§ **Saved data entries**
@[simp] theorem replied_now {h : Header} {k : MsgKind} {st : Status} {d : ReplyData} {s : State} : (replied h k st d s).now = s.now :=
  ownAppend_now
@[simp] theorem replied_msInUnit {h : Header} {k : MsgKind} {st : Status} {d : ReplyData} {s : State} : (replied h k st d s).msInUnit = s.msInUnit :=
  ownAppend_msInUnit
@[simp] theorem replied_unitTicks {h : Header} {k : MsgKind} {st : Status} {d : ReplyData} {s : State} : (replied h k st d s).unitTicks = s.unitTicks :=
  ownAppend_unitTicks
@[simp] theorem replied_slots {h : Header} {k : MsgKind} {st : Status} {d : ReplyData} {s : State} : (replied h k st d s).slots = s.slots :=
  ownAppend_slots
@[simp] theorem replied_poolFree {h : Header} {k : MsgKind} {st : Status} {d : ReplyData} {s : State} : (replied h k st d s).poolFree = s.poolFree :=
  ownAppend_poolFree
@[simp] theorem replied_cache {h : Header} {k : MsgKind} {st : Status} {d : ReplyData} {s : State} : (replied h k st d s).cache = s.cache :=
  ownAppend_cache
@[simp] theorem replied_inrush {h : Header} {k : MsgKind} {st : Status} {d : ReplyData} {s : State} : (replied h k st d s).inrush = s.inrush :=
  ownAppend_inrush
@[simp] theorem replied_frameCounters {h : Header} {k : MsgKind} {st : Status} {d : ReplyData} {s : State} : (replied h k st d s).frameCounters = s.frameCounters :=
  ownAppend_frameCounters
@[simp] theorem replied_tables {h : Header} {k : MsgKind} {st : Status} {d : ReplyData} {s : State} : (replied h k st d s).tables = s.tables :=
  ownAppend_tables
@[simp] theorem replied_lastPorts {h : Header} {k : MsgKind} {st : Status} {d : ReplyData} {s : State} : (replied h k st d s).lastPorts = s.lastPorts :=
  ownAppend_lastPorts
@[simp] theorem replied_cursors {h : Header} {k : MsgKind} {st : Status} {d : ReplyData} {s : State} : (replied h k st d s).cursors = s.cursors :=
  ownAppend_cursors
@[simp] theorem replied_noticeNumber {h : Header} {k : MsgKind} {st : Status} {d : ReplyData} {s : State} : (replied h k st d s).noticeNumber = s.noticeNumber :=
  ownAppend_noticeNumber
@[simp] theorem replied_restartCount {h : Header} {k : MsgKind} {st : Status} {d : ReplyData} {s : State} : (replied h k st d s).restartCount = s.restartCount :=
  ownAppend_restartCount
@[simp] theorem replied_restart {h : Header} {k : MsgKind} {st : Status} {d : ReplyData} {s : State} : (replied h k st d s).restart = s.restart :=
  ownAppend_restart
@[simp] theorem replied_save {h : Header} {k : MsgKind} {st : Status} {d : ReplyData} {s : State} : (replied h k st d s).save = s.save :=
  ownAppend_save
@[simp] theorem replied_store {h : Header} {k : MsgKind} {st : Status} {d : ReplyData} {s : State} : (replied h k st d s).store = s.store :=
  ownAppend_store
@[simp] theorem replied_storeValid {h : Header} {k : MsgKind} {st : Status} {d : ReplyData} {s : State} : (replied h k st d s).storeValid = s.storeValid :=
  ownAppend_storeValid
@[simp] theorem replied_pending {h : Header} {k : MsgKind} {st : Status} {d : ReplyData} {s : State} : (replied h k st d s).pending = s.pending :=
  ownAppend_pending
@[simp] theorem replied_fetch {h : Header} {k : MsgKind} {st : Status} {d : ReplyData} {s : State} : (replied h k st d s).fetch = s.fetch :=
  ownAppend_fetch
@[simp] theorem replied_units {h : Header} {k : MsgKind} {st : Status} {d : ReplyData} {s : State} : (replied h k st d s).units = s.units :=
  ownAppend_units

@[simp] theorem replied_slot {h : Header} {k : MsgKind} {st : Status} {d : ReplyData} {s : State} {i : SlotId} :
    (replied h k st d s).slot i = s.slot i := congrArg (·[i]) replied_slots

end Sys2Proof.Machine
end

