-- ==== Sys2Proof/WellFormed.lean ====
section
/-! DEFINITION. Which commands can reach the 8240: the sizes of the message fields and of frames (R191),
and the numbers an event may carry. The manual gives no field its width but those of the header; the
widths that bound the other fields here are this model's. -/

namespace Sys2Proof

/-- A field of 32 bits holds the number. -/
def fits32 (n : Nat) : Bool := decide (n < 2 ^ 32)

/-- A body is at most 1,482 bytes (R191), so a list of items in it is no longer. -/
def inBody (n : Nat) : Bool := decide (n ≤ bodyLimit)

def SlotSetup.fits (e : SlotSetup) : Bool :=
  [e.profile, e.recoveryLimit, e.windowHours, e.startState, e.silenceLimit, e.silenceUnit, e.silenceAction,
    e.pgFilter].all fits32

def ConsoleSetup.fits (e : ConsoleSetup) : Bool := [e.baud, e.dataBits, e.stopBits, e.idleLimit].all fits32

def Profile.fits (e : Profile) : Bool :=
  [e.tapWidth, e.holdWidth, e.resetWidth, e.softGrace, e.offDwell, e.onDeadline, e.gateWait, e.feedCharge,
    e.startCharge, e.feedSettle, e.startSettle, e.holdUp].all fits32

def WatchAction.fits (e : WatchAction) : Bool := fits32 e.returnState && fits32 e.holdOff

def UnitSetup.fits (e : UnitSetup) : Bool :=
  [e.fetchDeadline, e.reAskLimit, e.overlayLimit, e.presentBoots].all fits32

def Region.fits (e : Region) : Bool := fits32 e.first && fits32 e.count && fits32 (e.base.getD 0)

def BridgeSetup.fits (e : BridgeSetup) : Bool :=
  [e.capacity, e.spacing, e.limits.glitch, e.limits.hold, e.limits.stuck, e.ownShare].all fits32

/-- The next states of an AUTOMATON write fit the body and their fields. -/
def rowFits (next : List Nat) : Bool := inBody next.length && next.all fits32

def TableWrite.fits : TableWrite → Bool
  | .station _ => true
  | .slotSetup e => e.fits
  | .consoleSetup e => e.fits
  | .profile e => e.fits
  | .classMap cls => fits32 cls
  | .automaton next => rowFits next
  | .stateAction a => fits32 a
  | .watchAction e => e.fits
  | .unitSetup e => e.fits
  | .imageMap e => (e.map Region.fits).getD true
  | .bridgeSetup e => e.fits
  | .unknownTable => true

/-- The profile index and the quotes of a POWER request fit the body. -/
def powerFits (profile : Option Nat) (quotes : List Quote) : Bool :=
  fits32 (profile.getD 0) && inBody quotes.length

def CounterGroup.fits : CounterGroup → Bool
  | .port n => fits32 n
  | .slot n => fits32 n
  | .unit n => fits32 n
  | .frame => true
  | .fetch => true
  | .inrush => true
  | .unknown => true

def ControlForm.fits : ControlForm → Bool
  | .counters g _ => g.fits
  | .save => true
  | .restart _ => true
  | .unknown => true

def Message.fits : Message → Bool
  | .consoleWrite _ _ bytes => inBody bytes.length
  | .power _ profile quotes => powerFits profile quotes
  | .blockAbsent _ _ count _ => fits32 count
  | .tableWrite w e => fits32 w.index && e.fits
  | .tableRead _ n => fits32 n
  | .bridgeControl form => form.fits
  | .discover => true
  | .slotQuery => true
  | .slotClear => true
  | .consoleRead _ _ => true
  | .historyClear => true
  | .consoleHold _ => true
  | .consoleBreak _ _ => true
  | .linesQuery => true
  | .mediaBind _ => true
  | .mediaUnbind => true
  | .mediaQuery => true
  | .blockData _ _ _ _ => true
  | .foreign _ => true

/-- What a frame carries stands in it after 14 bytes of addresses and type and before 4 of FCS; a
bridge message needs the 7 bytes of its header there (R191). -/
def Frame.fits (f : Frame) : Bool :=
  match f.payload with
  | .bridge _ _ _ _ _ m => decide (25 ≤ f.length) && m.fits
  | .other bs => decide (bs.length + 18 ≤ f.length)

/-- A message came in a frame that its port handed on (R177), and a body longer than 1,482 bytes is that of
no kind (R191). -/
def Header.fits (h : Header) : Bool :=
  decide (64 ≤ h.frameLength) && decide (h.frameLength ≤ 1522) && (!h.bodyExact || inBody h.bodyLength.toNat)

/-- The header of a message without body fields: the body is exact when its length is 0 (R191). -/
def Header.fitsBare (h : Header) : Bool := h.fits && (h.bodyExact == decide (h.bodyLength = 0))

/-- The command can reach the part. -/
def Instr.wellFormed : Instr → Bool
  | .holdOffExpiry _ a => decide (1 ≤ a) && decide (a ≤ 31)
  | .storageRead _ first count => fits32 first && fits32 count
  | .storageWrite _ first count => fits32 first && fits32 count
  | .fetchDeadline id => decide (id ≠ 0)
  | .frameReceived _ f => f.fits
  | .consoleWrite h _ _ bytes => h.fits && inBody bytes.length
  | .powerOn h p q => h.fits && powerFits p q
  | .powerOffSoft h p q => h.fits && powerFits p q
  | .powerOffHard h p q => h.fits && powerFits p q
  | .powerReset h p q => h.fits && powerFits p q
  | .powerCycleSoft h p q => h.fits && powerFits p q
  | .powerCycleFeed h p q => h.fits && powerFits p q
  | .powerFeedOff h p q => h.fits && powerFits p q
  | .powerFeedOn h p q => h.fits && powerFits p q
  | .powerAbort h p q => h.fits && powerFits p q
  | .blockAbsent h _ _ count _ => h.fits && fits32 count
  | .tableWriteStation h w _ => h.fits && fits32 w.index
  | .tableWriteSlotSetup h w e => h.fits && fits32 w.index && e.fits
  | .tableWriteConsoleSetup h w e => h.fits && fits32 w.index && e.fits
  | .tableWriteProfile h w e => h.fits && fits32 w.index && e.fits
  | .tableWriteClassMap h w cls => h.fits && fits32 w.index && fits32 cls
  | .tableWriteAutomaton h w next => h.fits && fits32 w.index && rowFits next
  | .tableWriteStateAction h w a => h.fits && fits32 w.index && fits32 a
  | .tableWriteWatchAction h w e => h.fits && fits32 w.index && e.fits
  | .tableWriteUnitSetup h w e => h.fits && fits32 w.index && e.fits
  | .tableWriteImageMap h w e => h.fits && fits32 w.index && (e.map Region.fits).getD true
  | .tableWriteBridgeSetup h w e => h.fits && fits32 w.index && e.fits
  | .tableRead h _ n => h.fits && fits32 n
  | .bridgeControlCounters h g _ => h.fits && g.fits
  | .powerUp => true
  | .bridgeRestart => true
  | .consoleCharacterReceived _ _ _ _ => true
  | .rxReturnToMark _ => true
  | .breakDetected _ => true
  | .silenceTick _ => true
  | .silenceTerminal _ => true
  | .recoveryRequestTaken _ => true
  | .recoveryWindowClose _ => true
  | .txByteFinished _ => true
  | .breakItemDeadline _ => true
  | .breakItemFinished _ => true
  | .holderIdleExpiry _ => true
  | .pgRawChange _ _ => true
  | .pgFilterExpiry _ => true
  | .buttonPressEdge _ _ => true
  | .buttonReleaseEdge _ _ => true
  | .glitchDeadline _ _ => true
  | .stuckDeadline _ _ => true
  | .lastAssertAgeOut _ => true
  | .pressDeadline _ => true
  | .dwellDeadline _ => true
  | .expectHighDeadline _ => true
  | .expectLowDeadline _ => true
  | .gateWaitDeadline _ => true
  | .inrushEvaluation => true
  | .inrushUnitUpkeep => true
  | .coldMarkSet _ => true
  | .storageCheck _ => true
  | .storageCapacity _ => true
  | .storageWriteDataBlock _ _ => true
  | .serverAbort _ => true
  | .linkUp _ => true
  | .linkDown _ => true
  | .messageUnknownKind h _ => h.fits
  | .egressChoice _ => true
  | .frameSent _ => true
  | .discover h _ => h.fitsBare
  | .slotQuery h => h.fitsBare
  | .slotClear h => h.fitsBare
  | .consoleReadAbsolute h _ _ => h.fits
  | .consoleReadCursor h _ => h.fits
  | .consoleReadMarker h _ _ _ => h.fits
  | .historyClear h => h.fitsBare
  | .consoleHoldTake h => h.fits
  | .consoleHoldForce h => h.fits
  | .consoleHoldRelease h => h.fits
  | .consoleHoldRenew h => h.fits
  | .consoleBreak h _ _ => h.fits
  | .linesQuery h => h.fitsBare
  | .mediaBind h _ => h.fits
  | .mediaUnbind h => h.fitsBare
  | .mediaQuery h => h.fitsBare
  | .blockData h _ _ _ _ => h.fits
  | .bridgeControlSave h => h.fits
  | .saveComplete => true
  | .bridgeControlRestart h _ => h.fits
  | .startBitDetected _ => true
  | .rxLineAtMark _ => true

end Sys2Proof
end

§ **WHAT THE TASK ASKS**
Starting with the first line of the entries, transcribe every line up to and including the one with "ownAppend_msInUnit".

§ **TASK RESPONSE**
@[simp] theorem replied_now {h : Header} {k : MsgKind} {st : Status} {d : ReplyData} {s : State} : (replied h k st d s).now = s.now :=
  ownAppend_now
@[simp] theorem replied_msInUnit {h : Header} {k : MsgKind} {st : Status} {d : ReplyData} {s : State} : (replied h k st d s).msInUnit = s.msInUnit :=
  ownAppend_msInUnit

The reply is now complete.